▸ **EXERCISE BRIEF**: Find the line in the entries below that contains "s.power.ready && !s.gaf.overdraw then". Repeat it exactly, and every line after it through the line that contains "let x := spaceGet s slot".

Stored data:
-- ==== Sys2Proof/Machine/Gaffer.lean ====
section
/-! DEFINITION. The Gaffer: the budget, emergencies, admission, retuning, residency, handover, sleep and island resets
(files 16, 18). -/

namespace Sys2Proof.Machine

/-! ### The budget (R416, R22) -/

/-- A write of GAF_BUDGET: below 1,000 is taken as 1,000, above 2,400 as 2,400. -/
def budgetWrite (v : Nat) (s : State) : State :=
  { s with power := { s.power with budgetW := max 1000 (min 2400 v), budgetClamped := decide (v < 1000) || decide (2400 < v) } }

/-- I3C_BUDGET (R414); a scrapped module refuses it (R451). -/
def execI3cBudget (v : Word) (s : State) : Host.Outcome State Fault Refusal :=
  .next (if !i3cUp s.power then s else if s.power.scrapStop then i3cRefuse s else budgetWrite (fld v.toNat 0 12) s)

/-- GAF_BUDGET_WRITE (R416). -/
def execGafBudgetWrite (p : Port) (tag : Nat) (v : Word) (s : State) : Host.Outcome State Fault Refusal :=
  .next (mgmtWrite p tag (.gafBudgetWrite p tag v) (fun t => ⟨budgetWrite (fld v.toNat 0 12) t, .ok, []⟩) s)

/-! ### Package emergencies (R26, R433, R434) -/

/-- The record that reports an emergency: status OK, opcode 0xFF in the tag, its length in busy at the end (R434). -/
def emergencyRecord (cycles : Nat) : List Byte :=
  List.replicate 4 0 ++ natLe 8 (0xFF * 2 ^ 54) ++ List.replicate 36 0 ++ natLe 8 cycles ++ List.replicate 8 0

/-- Report an emergency's start or end to every live space alike. -/
def emergencyNotice (s : State) (cycles : Nat) : State :=
  ((List.range 16).filter fun n => (spaceGet s n).state == 1).foldl (fun t n => sendNotice t n (.record (emergencyRecord cycles))) s

/-- The start of an emergency: points, counts, the log and the notices. -/
def emergencyStart (s : State) (g : Gaffer) : State := emergencyNotice (emergencyMark s g) 0

/-- The end of an emergency. -/
def emergencyEnd (s : State) (g : Gaffer) (cycles : Nat) : State := emergencyNotice { s with gaf := applyPoints g } cycles

/-- PIN_CLAMP (R26): a pin that the module drives is ignored. -/
def execPinClamp (s : State) : Host.Outcome State Fault Refusal :=
  .next (if s.power.thermDrive || !s.power.stbyValid then s
    else
      let s1 := { s with power := { s.power with thermPinLow := true } }
      if s1.power.ready && !s1.gaf.pin then emergencyStart s1 (pinMark s1.gaf)
      else s1)

/-- PIN_CLAMP_END: the pin has read high for 10 µs; the module does not read it while it drives it (R26). -/
def execPinClampEnd (cycles : Nat) (s : State) : Host.Outcome State Fault Refusal :=
  .next (if s.power.thermDrive then s else
    let s1 := { s with power := { s.power with thermPinLow := false } }
    if s1.gaf.pin then emergencyEnd s1 { s1.gaf with pin := false } cycles else s1)

/-- JUNCTION_CLAMP (R26, R433): the module drives THERM_ALERT_N low, and clamps every island once the Gaffer runs. -/
def execJunctionClamp (s : State) : Host.Outcome State Fault Refusal :=
  .next (if !s.power.tapLive then s
    else
      let s1 := { s with power := { s.power with thermDrive := true } }
      if s1.power.ready && !s1.gaf.hot then emergencyStart s1 (hotMark s1.gaf) else s1)

/-- JUNCTION_CLAMP_END: the pin is released, and sampled again: one that another device still holds low clamps (R26). -/
def execJunctionClampEnd (cycles : Nat) (s : State) : Host.Outcome State Fault Refusal :=
  .next (
    let s1 := { s with power := { s.power with thermDrive := false } }
    let s2 := if s1.gaf.hot then emergencyEnd s1 { s1.gaf with hot := false, above := false } cycles else s1
    if s2.power.thermPinLow && s2.power.ready && !s2.gaf.pin then emergencyStart s2 (pinMark s2.gaf) else s2)

/-- The lowest point granted to the running commands of an engine; none where none runs. -/
def lowestGrant (s : State) (e : Nat) : Option Nat :=
  match (s.sp.cmds.filter fun c => cmdRunning c && engineNamed c == some e).map (·.point) with
  | [] => none
  | k :: ks => some (ks.foldl min k)

/-- An island runs at the lowest point granted to its running commands (R425). -/
def islandRefresh (s : State) (e : Nat) : State :=
  match lowestGrant s e with
  | none => s
  | some g =>
    { s with gaf := { s.gaf with
        islands := modAt s.gaf.islands e fun x => { x with granted := g, lower := 0, point := loweredPoint s.gaf g } } }

/-- Change what an overdraw takes from every engine island's grant and from its running commands': `f` gives the point and what is taken
from it. -/
def lowerEngines (f : Nat × Nat → Nat × Nat) (s : State) : State :=
  let island := fun (e : Island × Nat) =>
    let x := f (e.1.granted, e.1.lower)
    if e.2 < 64 then { e.1 with granted := x.1, lower := x.2 } else e.1
  let cmd := fun (c : Cmd) =>
    let x := f (c.point, c.lower)
    if cmdRunning c && (engineNamed c).isSome then { c with point := x.1, lower := x.2 } else c
  { s with
    gaf := { s.gaf with islands := s.gaf.islands.zipIdx.map island }
    sp := { s.sp with cmds := s.sp.cmds.map cmd } }

/-- Two points taken, no lower than 0 (R433). -/
def takeTwo (x : Nat × Nat) : Nat × Nat := (x.1 - 2, min 2 x.1)

/-- What was taken given back. -/
def giveBack (x : Nat × Nat) : Nat × Nat := (x.1 + x.2, 0)

/-- OVERDRAW (R433): every engine island is lowered by two points. -/
def execOverdraw (s : State) : Host.Outcome State Fault Refusal :=
  .next (if s.power.ready && !s.gaf.overdraw then
      let t := lowerEngines takeTwo s
      emergencyStart t { t.gaf with overdraw := true, overdraws := satAdd 16 t.gaf.overdraws 1 }
    else s)

/-- OVERDRAW_END. -/
def execOverdrawEnd (cycles : Nat) (s : State) : Host.Outcome State Fault Refusal :=
  .next (if s.gaf.overdraw then
      let t := (List.range 64).foldl islandRefresh (lowerEngines giveBack s)
      emergencyEnd t { t.gaf with overdraw := false } cycles
    else s)

/-! ### Save pages and images (R139, R428) -/

/-- n save pages of a space: those reserved for it, then free pages of its control range; none where there are not enough. -/
def savePages (s : State) (slot n : Nat) : Option (List Nat) :=
  let x := spaceGet s slot
  let taken := s.array.images.flatMap (·.pages)
  let own := (x.reserved.filter fun p => !(taken.contains p)).take n
  let all := own ++ ((freePages s x.ctlRange).filter fun p => !(own.contains p)).take (n - own.length)
  if x.state ≠ 0 && all.length = n then some all else none

/-- Write the bytes of an image into its pages from an offset on; none where a write fails. -/
def savePut (slot : Nat) : List Nat → Nat → List Byte → State → Option State
  | [], _, _, s => some s
  | p :: ps, off, bs, s =>
    if 2 ^ 21 ≤ off then savePut slot ps (off - 2 ^ 21) bs s
    else
      let r := writePhys s { space := slot } (p * 2 ^ 21 + off) (bs.take (2 ^ 21 - off))
      if r.status = .ok then savePut slot ps 0 (bs.drop (2 ^ 21 - off)) r.st else none

/-- The tiles [key, key + n elements) as bytes. -/
def tileBytes (s : State) (key n : Nat) : List Byte := (smRun 0 s.array.tiles key n).flatMap fun w => natLe 4 w.toNat

/-- The pages of an image: those in which other band images of its engine and space lie and its band's place is free, else pages of its own;
none where there are not enough (R428, R432). -/
def imagePages (s : State) (i : Image) : Option (List Nat) :=
  let mates := s.array.images.filter fun y => y.ctx.isSome && y.space == i.space && y.engine == i.engine
  match if i.ctx.isSome then mates.find? fun y => !(mates.any fun z => z.pages == y.pages && z.band == i.band) else none with
  | some y => some y.pages
  | none => savePages s i.space (if i.ctx.isSome then 3 else 6)

/-- Save a part of an engine: its pages are written, then the image is kept. -/
def saveImage (s : State) (i : Image) (bytes : List Byte) : Option State :=
  match imagePages s i with
  | none => none
  | some ps =>
    (savePut i.space ps (imagePlace s i).1 bytes s).map fun t =>
      { t with array := { t.array with images := t.array.images ++ [{ i with pages := ps }] } }

/-- Codes of 20 bits packed from the least significant bit up. -/
def packA20 (l : List (BitVec 20)) : List Byte :=
  natLe ((l.length * 20 + 7) / 8) (l.foldr (fun (c : BitVec 20) acc => c.toNat + 2 ^ 20 * acc) 0)

/-- The 64 bytes of a band's progress; their order is the model's (log entry 114). -/
def progressBytes (p : Progress) : List Byte :=
  let at_ := p.tally.seen.getD (0, 0, 0)
  (natLe 4 p.chunk ++ natLe 4 p.row ++ natLe 2 p.tally.events.toNat ++ natLe 4 p.tally.invalid ++ natLe 4 p.tally.clip ++
    natLe 4 p.tally.floor ++ natLe 1 (b2n p.tally.seen.isSome) ++ natLe 1 at_.1 ++ natLe 1 at_.2.1 ++ natLe 1 at_.2.2) ++ List.replicate 38 0

/-- The bytes of a band's save image (Table 05-4): tiles, kinds, partials, chain slots, progress. -/
def imageBytes (s : State) (x : Band) (i : Image) : List Byte :=
  tileBytes s (tileKey x.engine (bandTile x 0) 0 0) (bandTiles x * 2 ^ 16) ++ natLe 8 i.tileKind.toNat ++ packA20 i.partials ++
    (i.chains.flatMap fun w => natLe 4 w.toNat) ++ progressBytes i.progress

/-- The tile kinds of a band. -/
def bandKinds (x : Band) : BitVec 16 := BitVec.ofNat 16 ((2 ^ bandTiles x - 1) * 2 ^ bandTile x 0)

/-- The image of a band's tiles for a context, without its pages. -/
def bandImage (s : State) (x : Band) (space ctx : Nat) : Image :=
  let lo := tileKey x.engine (bandTile x 0) 0 0
  let e := s.array.engines.getD x.engine {}
  { cid := none, ctx := some ctx, space := space, engine := x.engine, band := x.band
    tiles := smPart s.array.tiles lo (lo + bandTiles x * 2 ^ 16), tileKind := e.tileKind &&& bandKinds x
    holdStg := e.holdStg, holdTile := e.holdTile, epoch := (s.gaf.islands.getD x.engine {}).epoch }

/-- A band with +0 tiles of kind F32 that hold nothing. -/
def bandZero (s : State) (x : Band) : State :=
  let lo := tileKey x.engine (bandTile x 0) 0 0
  { s with array := engineMod { s.array with tiles := smDrop s.array.tiles lo (lo + bandTiles x * 2 ^ 16) } x.engine fun y =>
      { y with
        tileKind := y.tileKind &&& ~~~(bandKinds x)
        holdTile := if isShared s then y.holdTile.set x.band 0 else y.holdTile
        tileCtx := y.tileCtx.set x.band none } }

/-- Cut a MATMUL at a row boundary of its stream, which a free value picks: the state with what it has streamed, and its image. -/
def mmCut (s : State) (c : Cmd) : State × Image :=
  let b := mmBody (cmdBody c)
  let x := bandAt s b.engine b.band
  let blank := { bandImage s x c.space c.ctx with cid := some c.id }
  match mmCheck s c.space b, b.fa, b.fb with
  | none, some fa, some fb =>
    let r := mmOpen s b fa fb
    let n := chunkCount r.depth b.k * b.m
    let k := if n = 0 then 0 else (freeAt s 0).toNat % n
    let p := mmPart (mmWorked (freeUse s 1) b fa fb 0 (0, 0) (k / b.m, k % b.m)) c b fa fb (k / b.m) (k % b.m)
    let cells := bandCells r b (k / b.m) (k % b.m)
    (p.1, { bandImage p.1 x c.space c.ctx with
      cid := some c.id, partials := cells.1, chains := cells.2, progress := { chunk := k / b.m, row := k % b.m, tally := p.2 } })
  | _, _, _ => (s, blank)

/-- Pre-empt a running MATMUL (R121, R139, Table 05-5): it stops at a row boundary, its band's state is saved, and the band's tiles read
+0 of kind F32 afterwards. Nothing is pre-empted where a save page is missing (R428). -/
def preempt (s : State) (c : Cmd) : State :=
  let x := bandAt s (mmBody (cmdBody c)).engine (mmBody (cmdBody c)).band
  let r := mmCut s c
  match saveImage r.1 r.2 (imageBytes r.1 x r.2) with
  | none => s
  | some t =>
    let u := bandZero t x
    { u with
      sp := cmdMod u.sp c.id fun y => { y with phase := .preempted }
      gaf := { u.gaf with preempts := satAdd 32 u.gaf.preempts 1 } }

▸ **COMPLETED EXERCISE**:
  .next (if s.power.ready && !s.gaf.overdraw then
      let t := lowerEngines takeTwo s
      emergencyStart t { t.gaf with overdraw := true, overdraws := satAdd 16 t.gaf.overdraws 1 }
    else s)

/-- OVERDRAW_END. -/
def execOverdrawEnd (cycles : Nat) (s : State) : Host.Outcome State Fault Refusal :=
  .next (if s.gaf.overdraw then
      let t := (List.range 64).foldl islandRefresh (lowerEngines giveBack s)
      emergencyEnd t { t.gaf with overdraw := false } cycles
    else s)

/-! ### Save pages and images (R139, R428) -/

/-- n save pages of a space: those reserved for it, then free pages of its control range; none where there are not enough. -/
def savePages (s : State) (slot n : Nat) : Option (List Nat) :=
  let x := spaceGet s slot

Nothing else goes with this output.